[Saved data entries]
★ ★ ★ ★ ★

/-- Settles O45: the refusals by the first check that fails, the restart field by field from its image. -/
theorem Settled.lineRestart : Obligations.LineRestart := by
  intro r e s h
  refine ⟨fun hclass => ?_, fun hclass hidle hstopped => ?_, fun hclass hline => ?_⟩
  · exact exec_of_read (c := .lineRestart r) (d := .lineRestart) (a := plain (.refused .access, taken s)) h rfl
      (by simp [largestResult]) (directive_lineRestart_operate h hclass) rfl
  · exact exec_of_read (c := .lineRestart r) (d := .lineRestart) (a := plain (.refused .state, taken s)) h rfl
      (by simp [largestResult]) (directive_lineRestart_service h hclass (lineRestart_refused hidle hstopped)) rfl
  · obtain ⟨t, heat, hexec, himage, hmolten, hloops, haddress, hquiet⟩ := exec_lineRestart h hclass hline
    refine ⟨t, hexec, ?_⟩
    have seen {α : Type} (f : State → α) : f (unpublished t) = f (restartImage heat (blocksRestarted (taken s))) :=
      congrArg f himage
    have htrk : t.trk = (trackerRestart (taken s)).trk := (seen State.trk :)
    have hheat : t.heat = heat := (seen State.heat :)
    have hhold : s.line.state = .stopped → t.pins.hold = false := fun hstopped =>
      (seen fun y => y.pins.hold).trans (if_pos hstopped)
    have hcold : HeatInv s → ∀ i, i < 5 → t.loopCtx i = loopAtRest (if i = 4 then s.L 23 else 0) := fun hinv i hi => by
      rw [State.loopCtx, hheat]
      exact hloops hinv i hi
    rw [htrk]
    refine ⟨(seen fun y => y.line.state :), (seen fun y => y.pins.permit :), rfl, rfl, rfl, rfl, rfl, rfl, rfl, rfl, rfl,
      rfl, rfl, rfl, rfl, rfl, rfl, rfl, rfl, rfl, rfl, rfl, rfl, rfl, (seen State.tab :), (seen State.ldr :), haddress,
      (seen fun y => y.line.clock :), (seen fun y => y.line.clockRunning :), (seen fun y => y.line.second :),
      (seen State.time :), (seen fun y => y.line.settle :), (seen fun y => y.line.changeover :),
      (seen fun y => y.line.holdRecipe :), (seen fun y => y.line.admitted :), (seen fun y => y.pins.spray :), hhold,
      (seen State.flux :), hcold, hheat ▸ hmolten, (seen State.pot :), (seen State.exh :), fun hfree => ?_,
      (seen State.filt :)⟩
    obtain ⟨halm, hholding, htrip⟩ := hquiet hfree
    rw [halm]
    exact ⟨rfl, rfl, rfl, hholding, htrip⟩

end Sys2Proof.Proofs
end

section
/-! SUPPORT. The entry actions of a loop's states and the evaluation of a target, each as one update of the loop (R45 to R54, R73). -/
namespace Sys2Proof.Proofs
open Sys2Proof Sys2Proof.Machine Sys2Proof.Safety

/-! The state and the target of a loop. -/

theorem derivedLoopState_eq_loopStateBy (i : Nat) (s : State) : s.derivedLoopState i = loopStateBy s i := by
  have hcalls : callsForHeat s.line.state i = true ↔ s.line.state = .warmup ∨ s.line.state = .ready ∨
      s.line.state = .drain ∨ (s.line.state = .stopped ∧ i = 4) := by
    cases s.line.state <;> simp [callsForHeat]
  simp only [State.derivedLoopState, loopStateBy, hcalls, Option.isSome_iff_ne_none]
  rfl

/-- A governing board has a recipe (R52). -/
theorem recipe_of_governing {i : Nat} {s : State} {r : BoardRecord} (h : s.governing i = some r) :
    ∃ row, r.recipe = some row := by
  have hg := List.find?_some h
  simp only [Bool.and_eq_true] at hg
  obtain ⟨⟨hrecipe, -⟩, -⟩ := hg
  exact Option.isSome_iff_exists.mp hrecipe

★ ★ ★ ★ ★

• What this task involves
Output the records above exactly, from their first line through the line that contains "intro r e s h", and add nothing.

• Your solution
/-- Settles O45: the refusals by the first check that fails, the restart field by field from its image. -/
theorem Settled.lineRestart : Obligations.LineRestart := by
  intro r e s h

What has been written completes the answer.